最終更新日 2024年5月14日
目次
はじめに
足の臭いは、とても気になるニオイのひとつです。
特に、靴を脱いで上がるときや、電車やエレベーターなどの密閉された空間に入るときは、臭っていないかと気になるものです。
足のニオイをその場で消したい、臭わないようにしたいと思ったことがある方も多いのではないでしょうか。
この記事では、足の臭いの原因であるイソ吉草酸が発生する理由とメカニズム、足のニオイを一瞬で消す方法について専門家が解説します。
足で大量発生するイソ吉草酸
どうして足は臭くなってしまうのでしょうか。
足のニオイ対策に着手する前に、倒すべき敵(=足のニオイの原因)を理解しましょう。
足のニオイには、独特の強烈な臭さがあります。
このニオイの主な原因として挙げられるのが、雑菌が生み出す『イソ吉草酸(いそきっそうさん)』です。
2-1.イソ吉草酸は不快感を与えるニオイを持つ物質
足のニオイの原因である『イソ吉草酸』。
別名は『3-メチルブタン酸』です。この名前だけでも、何だかとても臭そうなイメージですよね。

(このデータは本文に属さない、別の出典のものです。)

/-- The frame of a command that sets the crier's own record and then changes registers only. -/
theorem OnlyRegs.of_crier {s t : State} {c : Crier} {w : Nat → Prop} (h : OnlyRegs { s with crier := c } t w) :
    OnlyRegs { s with crier := t.crier } t w := by
  rw [h.crier]
  exact h

end Sys2Proof.Safety

namespace Sys2Proof.Laws

open Sys2Proof Sys2Proof.Machine Sys2Proof.Safety

/-! ### The mask commands -/

/-- PEND_CLR changes no core after its look at those that wait: the rest of it writes mask registers. -/
theorem criPendClr_core (s : State) (w mask : Nat) : (s.criPendClr w mask).core = s.wakeAll.core := by
  have frame : OnlyRegs s.wakeAll (s.criPendClr w mask) fun _ => True :=
    overMask_only w mask fun _ n _ _ h => levelPend_only n (h.setSrcBit n false trivial) trivial
  exact frame.core

/-! ### One source -/

/-- The LINE and PEND bits of source `n` have become `line` and `pend`, and no other source's PEND bit has changed. -/
structure SourceBecomes (s t : State) (n : Nat) (line pend : Bool) : Prop where
  line : t.srcBit CRI.LINE.BITS n = line
  pend : t.srcBit CRI.PEND.BITS n = pend
  others : ∀ m < 256, m ≠ n → t.srcBit CRI.PEND.BITS m = s.srcBit CRI.PEND.BITS m

/-- The register of source `n` in LINE or in PEND. -/
def LineOrPend (n a : Nat) : Prop :=
  At CRI.base (CRI.LINE.BITS.at (4 * (n / 32))) a ∨ At CRI.base (CRI.PEND.BITS.at (4 * (n / 32))) a

/-- A line that falls on the edge of the COMPLETE that made its source pend again, while no handler holds it (R344). -/
def fallsOnComplete (s : State) (n : Nat) (line : Bool) : Bool :=
  !line && s.crier.heldAt == s.now && s.crier.repended.contains n && !s.srcActive n

theorem setLine_eq {n : Nat} (hn : sourceExists n = true) (s : State) (v : Bool) :
    s.setLine n v = ((if fallsOnComplete s n v = true then s.setSrcBit CRI.PEND.BITS n false else s).setSrcBit
      CRI.LINE.BITS n v).levelPend n := if_pos hn

theorem sourceBecomes_refl (s : State) (n : Nat) :
    SourceBecomes s s n (s.srcBit CRI.LINE.BITS n) (s.srcBit CRI.PEND.BITS n) := ⟨rfl, rfl, fun _ _ _ => rfl⟩

section
variable {s t : State} {n : Nat} (hn : sourceExists n = true)
include hn

/-- A source pends where `b` says so. -/
theorem SourceBecomes.pendIf {line pend : Bool} (h : SourceBecomes s t n line pend) (b : Bool) :
    SourceBecomes s (if b then t.pend n else t) n line (pend || b) := by
  have hlt := sourceExists_lt hn
  cases b with
  | false => simpa using h
  | true =>
    refine ⟨?_, ?_, fun m hm hne => ?_⟩
    · exact (pend_srcBit_line t n n hlt hlt).trans h.line
    · simp [pend_srcBit, hn]
    · simp [pend_srcBit, hne, h.others m hm hne]

/-- A level source pends while its line is asserted and no handler holds it (R336). -/
theorem SourceBecomes.levelPend {line pend : Bool} (h : SourceBecomes s t n line pend) :
    SourceBecomes s (t.levelPend n) n line (pend || (line && !t.srcActive n)) := by
  unfold State.levelPend
  rw [h.line]
  exact h.pendIf hn _

theorem SourceBecomes.setLine {line pend : Bool} (h : SourceBecomes s t n line pend) (v : Bool) :
    SourceBecomes s (t.setLine n v) n v ((pend && !fallsOnComplete t n v) || (v && !t.srcActive n)) := by
  have hlt := sourceExists_lt hn
  have cleared : ∃ u, (if fallsOnComplete t n v = true then t.setSrcBit CRI.PEND.BITS n false else t) = u ∧
      u.srcActive n = t.srcActive n ∧ SourceBecomes s u n line (pend && !fallsOnComplete t n v) := by
    refine ⟨_, rfl, ?_⟩
    cases fallsOnComplete t n v with
    | false => exact ⟨rfl, by simpa using h⟩
    | true =>
      refine ⟨setSrcBit_pend_active t n n false hlt hlt, ?_, ?_, fun m hm hne => ?_⟩
      · exact (setSrcBit_pend_line t n n false hlt hlt).trans h.line
      · simp [setSrcBit_pend_pend]
      · simp [setSrcBit_pend_pend, hne, h.others m hm hne]
  obtain ⟨u, hu, active, clear⟩ := cleared
  rw [setLine_eq hn, hu, ← active]
  have lined : SourceBecomes s (u.setSrcBit CRI.LINE.BITS n v) n v (pend && !fallsOnComplete t n v) := by
    refine ⟨?_, ?_, fun m hm hne => ?_⟩
    · simp [setSrcBit_line_line]
    · exact (setSrcBit_line_pend u n n v hlt hlt).trans clear.pend
    · exact (setSrcBit_line_pend u n m v hlt hm).trans (clear.others m hm hne)
  have := lined.levelPend hn
  rwa [setSrcBit_line_active u n n v hlt hlt] at this

end

end Sys2Proof.Laws

namespace Sys2Proof.Safety

open Sys2Proof Sys2Proof.Machine Sys2Proof.Laws

theorem OnlyRegs.setLine {s t : State} {w : Nat → Prop} (h : OnlyRegs s t w) (n : Nat) (v : Bool)
    (hw : ∀ a, LineOrPend n a → w a) : OnlyRegs s (t.setLine n v) w := by
  have hline := hw _ (.inl rfl)
  have hpend := hw _ (.inr rfl)
  unfold State.setLine
  split
  · exact levelPend_only n (((h.setSrcBit n false hpend).ite h).setSrcBit n v hline) hpend
  · exact h

end Sys2Proof.Safety
end

section
/-! THE REGISTERS OF THE CRIER (O7). -/

namespace Sys2Proof.Interrupts

open Sys2Proof Sys2Proof.Machine Sys2Proof.Safety Sys2Proof.Laws

/-- The hall is up, source 1 is enabled, pending and routed to core 0 at level 1, and core 0, at level 0, has not yet left
the WAIT that this request ends (R295). -/
def requestedInWait : State :=
  (((({ State.reset with cellar := { State.reset.cellar with phase := .up } }.setB CRI.base CRI.CTRL.ENABLE true).setF
    CRI.base (CRI.ROUTE.LVL.at 4) 1).setSrcBit CRI.EN.EN 1 true).setSrcBit CRI.PEND.BITS 1 true).modCore 0
    fun x => { x with waiting := true }

theorem reaches_pendClr : Reaches requestedInWait (CRI.base + (CRI.PEND_CLR.W.at 0).off) := by
  unfold Reaches
  decide

theorem requestedInWait_waits : requestedInWait.core[0].waiting = true := by decide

イソ吉草酸(3-メチルブタン酸)は、脂肪酸の一種です。
無色透明の液体ですが、強い酸性で、チーズや蒸れた靴下のようなニオイを持っています。
私たちが「臭い足のニオイ」と聞いてイメージするニオイは、まさにイソ吉草酸が放つニオイそのものなのです。
人に不快感を与える刺激臭を持つのが、イソ吉草酸の特徴です。
2-2.悪臭防止法でも規制されているイソ吉草酸
イソ吉草酸は、悪臭防止法という法律の規制対象になっているほど、悪臭の代表格といえる物質です。
悪臭防止法とは、国が悪臭を規制して、国民の健康を守るための法律です。
悪臭防止法では、“不快なにおいの原因となり、生活環境を損なうおそれのある物質”が「特定悪臭物質」として規制されます。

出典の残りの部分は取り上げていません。